I'm originally from that part of Dublin and I remember back in the 90's many people stopped using Ringsend or Irishtown as their address and instead just used Dublin 4.


----------



## thedaras

Blackrock ,Foxrock ,Dalkey are the "real D4s" the rest are "wannbe D4s"..

I hear a lot or country folk who move up to Dublin as students and acquire a D4 accent,there is even a page on facebook its called " you are a culchie why are you speaking with a D4 accent",

I read some time ago that parents aspire to have their children speak with a D4 accent as the accent itself denotes money  etc..go figure..

Personally I don't like extremes of either accent,and am more concerned about what the person has to say,their values etc than their accent..


----------



## TarfHead

thedaras said:


> I read some time ago that parents aspire to have their children speak with a D4 accent as the accent itself denotes money etc..go figure..


 
I actively discourage my children from a Dub pronounciation of certain words and vowel sounds, such as '_skew-ell_' for '_school_'.

Equally, I actively discourage them from repetition of '_right_' and '_like_' in their speech, and also rising inflection at the end of sentences.
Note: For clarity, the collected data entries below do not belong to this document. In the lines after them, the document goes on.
-- ==== Sys2Proof/Machine/State.lean ====
section
/-! DEFINITION. What the core holds (10_state.md R20), what the host has presented and what it has been
answered, the reasons a step can stop, and the state after hardware reset (R38). -/

namespace Sys2Proof.Machine

/-- The carry buffer as (index, byte) pairs in one form: indices strictly rising, all below 16. A cell that
is not listed holds no value (stale, R36, or never written, R38; log 2). -/
abbrev Memory := List Host.Cell

/-- The one form of a carry buffer. -/
abbrev Memory.wf (m : Memory) : Prop :=
  m.Pairwise (fun x y => x.1 < y.1) ∧ ∀ c ∈ m, c.1 < Config.carryCap

/-- Why the MODEL stops. No state that meets the invariant of Sys2Proof/Safety.lean reaches either. -/
inductive Fault where
  /-- Raised by `memRead1`, `memRead4` and `memReadBlock` when the carry cell at `index` holds no value. Safe: the
  core would read some byte and go on (log 2). -/
  | staleCarryRead (index : Nat)
  /-- Raised by every carry access at an index outside 0..15, a cell R50 says does not exist. Safe. -/
  | noCarryCell (index : Nat)
  deriving DecidableEq, Repr

/-- What the MODEL declines to do. -/
inductive Refusal where
  /-- An instruction that has no meaning yet: raised by `exec` alone. Safe. -/
  | notModelled (mnemonic : String)
  /-- Raised by ABSORB when `total_length` would reach 2^64: outside the spec, "a model refuses it" (D14, U1). Safe
  (log 5). -/
  | lengthCounterOverflow
  deriving DecidableEq, Repr

/-- What the host can do to the core at rest (30_encoding.md R80, 70_reset_and_hazards.md R271). -/
inductive HostEvent where
  /-- Present a command word, which the core accepts (R81). -/
  | command (word : CommandWord)
  /-- Assert `rst` (R250). -/
  | hardwareReset
  deriving DecidableEq, Repr

/-- The response codes of R90. -/
inductive RspCode where
  | ok
  | digest
  | errIllegal
  | errUninit
  deriving DecidableEq, Repr

/-- The four lane accumulators `lane[1]` to `lane[4]` (R21). -/
structure Lanes where
  lane1 : Word
  lane2 : Word
  lane3 : Word
  lane4 : Word
  deriving DecidableEq, Repr

/-- The architectural state of the core, R20; the constants `PRIME1..5` are in Config (R37). -/
structure Hasher where
  /-- The status flag `inited` (R28). -/
  inited : Bool
  /-- The control register `seed` (R23). -/
  seed : Word
  /-- `lane[1..4]` (R21). -/
  lanes : Lanes
  /-- The byte counter `total_length` (R24). -/
  totalLength : BitVec 64
  /-- The fill index `carry_len` (R26). -/
  carryLen : BitVec 5
  /-- The carry buffer `carry[0..15]` (R25): the cells that hold a value. -/
  carry : Memory
  deriving DecidableEq, Repr

/-- The machine: the core, and at its ports the host's list of events and the responses given. -/
structure State where
  /-- The architectural state (R20). -/
  hasher : Hasher
  /-- MODEL's own: what the host has yet to present, first event first (R271; log 3). -/
  inputs : List HostEvent
  /-- MODEL's own: the response words presented so far, oldest first (R40, R91; log 4). -/
  responses : List ResponseWord
  /-- MODEL's own: the number of the last hardware reset, the index of its free values (log 1). -/
  resetCount : Nat
  deriving DecidableEq, Repr

/-- The core after hardware reset number `k` (R38, R250): `inited` is 0; every other register holds a free
value (log 1), and no carry cell holds a value (log 2). -/
def Hasher.afterReset (k : Nat) : Hasher where
  inited := false
  seed := Config.unspecifiedSeed k
  lanes :=
    { lane1 := Config.unspecifiedLane k 1, lane2 := Config.unspecifiedLane k 2,
      lane3 := Config.unspecifiedLane k 3, lane4 := Config.unspecifiedLane k 4 }
  totalLength := Config.unspecifiedTotalLength k
  carryLen := Config.unspecifiedCarryLen k
  carry := []

/-- The machine right after hardware reset, with nothing presented and nothing answered (R38, R250, R251). -/
def State.reset : State where
  hasher := Hasher.afterReset 0
  inputs := []
  responses := []
  resetCount := 0

end Sys2Proof.Machine
end

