/-- Settles O32: the five operations in order, each a bijection. -/
theorem avalancheFormulaAndBijection : Obligations.AvalancheFormulaAndBijection := by
  refine ⟨?_, by decide, avalanche_bijective, by decide⟩
  rintro a0 _ _ _ _ rfl rfl rfl rfl
  simp only [avalanche, xor32_eq, shr32_eq, mul32_eq, Config.prime2, Config.prime3]

/-- Settles O33: the digest of the empty stream is the avalanche of a sum. -/
theorem emptyDigestIsABijectionOfTheSeed : Obligations.EmptyDigestIsABijectionOfTheSeed := by
  refine ⟨xxh32_nil, ?_⟩
  simp only [xxh32_nil, ← add32_eq]
  exact avalanche_bijective.comp (add32_left_bijective _)

end Sys2Proof.Machine
end

section
/-! PROOF. A byte of a block reaches one lane (20_memory.md R65, 42_absorb.md R152): it lies in one of the four words,
and ROUND loses nothing of its word. -/

namespace Sys2Proof.Machine

theorem roundLane_word_inj {acc w w' : Word} : roundLane acc w = roundLane acc w' ↔ w = w' :=
  (roundLane_word_bijective acc).injective.eq_iff

section
variable {blk : List Byte} {k i : Nat} {b : Byte} (hlen : blk.length = 16) (hk : k < 16) (hb : blk[k]? ≠ some b)
  (hi : i < 4)
include hlen hk hb hi

/-- Word `i` of the block sees a change of byte `k` exactly when it holds that byte. -/
theorem blockWord_set_eq_iff : blockWord blk i = blockWord (blk.set k b) i ↔ k / 4 ≠ i := by
  have hwindow (z : List Byte) (j : Nat) (hj : j < 4) : ((z.drop (4 * i)).take 4)[j]? = z[4 * i + j]? := by
    rw [List.getElem?_take_of_lt hj, List.getElem?_drop]
  have hfour (z : List Byte) (hz : z.length = 16) : ((z.drop (4 * i)).take 4).length = 4 := by
    rw [List.length_take, List.length_drop]
    omega
  constructor
  · rintro heq rfl
    have hlists := wordOfBytes_inj (hfour blk hlen) (hfour (blk.set k b) (by rwa [List.length_set])) heq
    have hbyte := congrArg (fun z => z[k % 4]?) hlists
    simp only [hwindow _ _ (Nat.mod_lt k (by decide)), Nat.div_add_mod] at hbyte
    rw [List.getElem?_set_self (hlen ▸ hk)] at hbyte
    exact hb hbyte
  · intro hne
    rw [blockWord, blockWord, List.drop_set]
    split
    · rfl
    · rw [List.take_set_of_le (by omega)]

theorem roundLane_blockWord_set_eq_iff (acc : Word) :
    roundLane acc (blockWord blk i) = roundLane acc (blockWord (blk.set k b) i) ↔ k / 4 ≠ i :=
  roundLane_word_inj.trans (blockWord_set_eq_iff hlen hk hb hi)

end

/-- Settles O26: lane by lane, the word it receives. -/
theorem blockByteReachesItsLaneOnly : Obligations.BlockByteReachesItsLaneOnly := by
  intro blk l k b hlen hk hb m m'
  have hlane {i : Nat} (hi : i < 4) := roundLane_blockWord_set_eq_iff hlen hk hb hi
  exact ⟨hlane (by decide) _, hlane (by decide) _, hlane (by decide) _, hlane (by decide) _⟩

end Sys2Proof.Machine
end

section
/-! PROOF. INIT forgets (41_init.md R130, R132, R133). -/

namespace Sys2Proof.Machine

/-- Settles O16: both cores, and the core after the first INIT, come to hold `InitState` of the seed. -/
theorem initForgetsTheOldComputation : Obligations.InitForgetsTheOldComputation := fun seed s s' =>
  ⟨initState seed, exec_init seed s, exec_init seed s', exec_init seed { s with hasher := initState seed }⟩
The won the '_Daddy Lottery_' when they were born  !


----------



## Bill Struth

Caveat said:


> One word for you my friend:
> 
> Afallafellaffalarry


 I had to read that about 10 times to myself to understand what you meant!


----------



## pixiebean22

PaddyW said:


> I'd say Tahl-but Street. Always Gall-way though.
> 
> I'm from Kerry, and there's a place called Lixnaw.
> 
> I always say Lix-gnaw, whereas most pronouce it Lixsh-naahhh


 
Paddy, my brother's wife is from Lixsh-naahhh (and they now both live there) 

I say Lix-gnaw.


----------



## PaddyW

pixiebean22 said:


> Paddy, my brother's wife is from Lixsh-naahhh (and they now both live there)
> 
> I say Lix-gnaw.



Good on ya Pixiebean.. are you a North Kerry native yourself?


----------



## pixiebean22

TarfHead said:


> I understand that D4 is now an euphemism for a particular attitude or mindset, and not a reflection of the people from Ringsend and Irishtown.
> 
> That mindset is most prevalent in certain areas of the Southside, such as D6, D6W rolleyes, D14, D16, D18, and those suburbs along the coast that don't have a post code like Blackrock, Dalkey & Killiney.


 
You'd be right there tarfhead.  This is in line with D4 head dress code and general appearance (for girls over application of make up, hair that looks like you were dragged through a bush, either very little clothes or big baggy "boyfriend" tracksuit bottoms and a big baggy "boyfriend" vest and for boys rugby jersey of choice, strategically placed hair in much the same manner as the girl's hairstyle and dubes).

I'm from Terenure (D6W ) and am often told "oh that's posh", "you D4 head", "oh daddy must be loaded", and I am so glad that my parents sent me to school outside of Dublin because I dread to think what kind of adult I would be after weekly trips to the wesley disco and what kind of skin condition I would have from trowelling on the orange make-up/fake tan.


----------



## pixiebean22

PaddyW said:


> Good on ya Pixiebean.. are you a North Kerry native yourself?


 
I am indeed, from just outside Abbeydorney, spent most of my time in Tralee though, went to school there etc and could spot a Tralee accent from 100 yards!  Have lived in Dublin and Kerry for equal amounts of time now so not really sure where i'm from


----------



## PaddyW

Good job. Ballybunion myself! You're a Kerry woman, that's final!


----------



## pixiebean22

PaddyW said:


> Good job. Ballybunion myself! You're a Kerry woman, that's final!


 
Aw Ballybunion, many a youthful day spent there 

Haha, I've often had that thrown at me!


----------



## VOR

pixiebean22 said:


> This is in line with D4 head dress code and general appearance (for girls over application of make up, hair that looks like you were dragged through a bush, either very little clothes or big baggy "boyfriend" tracksuit bottoms and a big baggy "boyfriend" vest...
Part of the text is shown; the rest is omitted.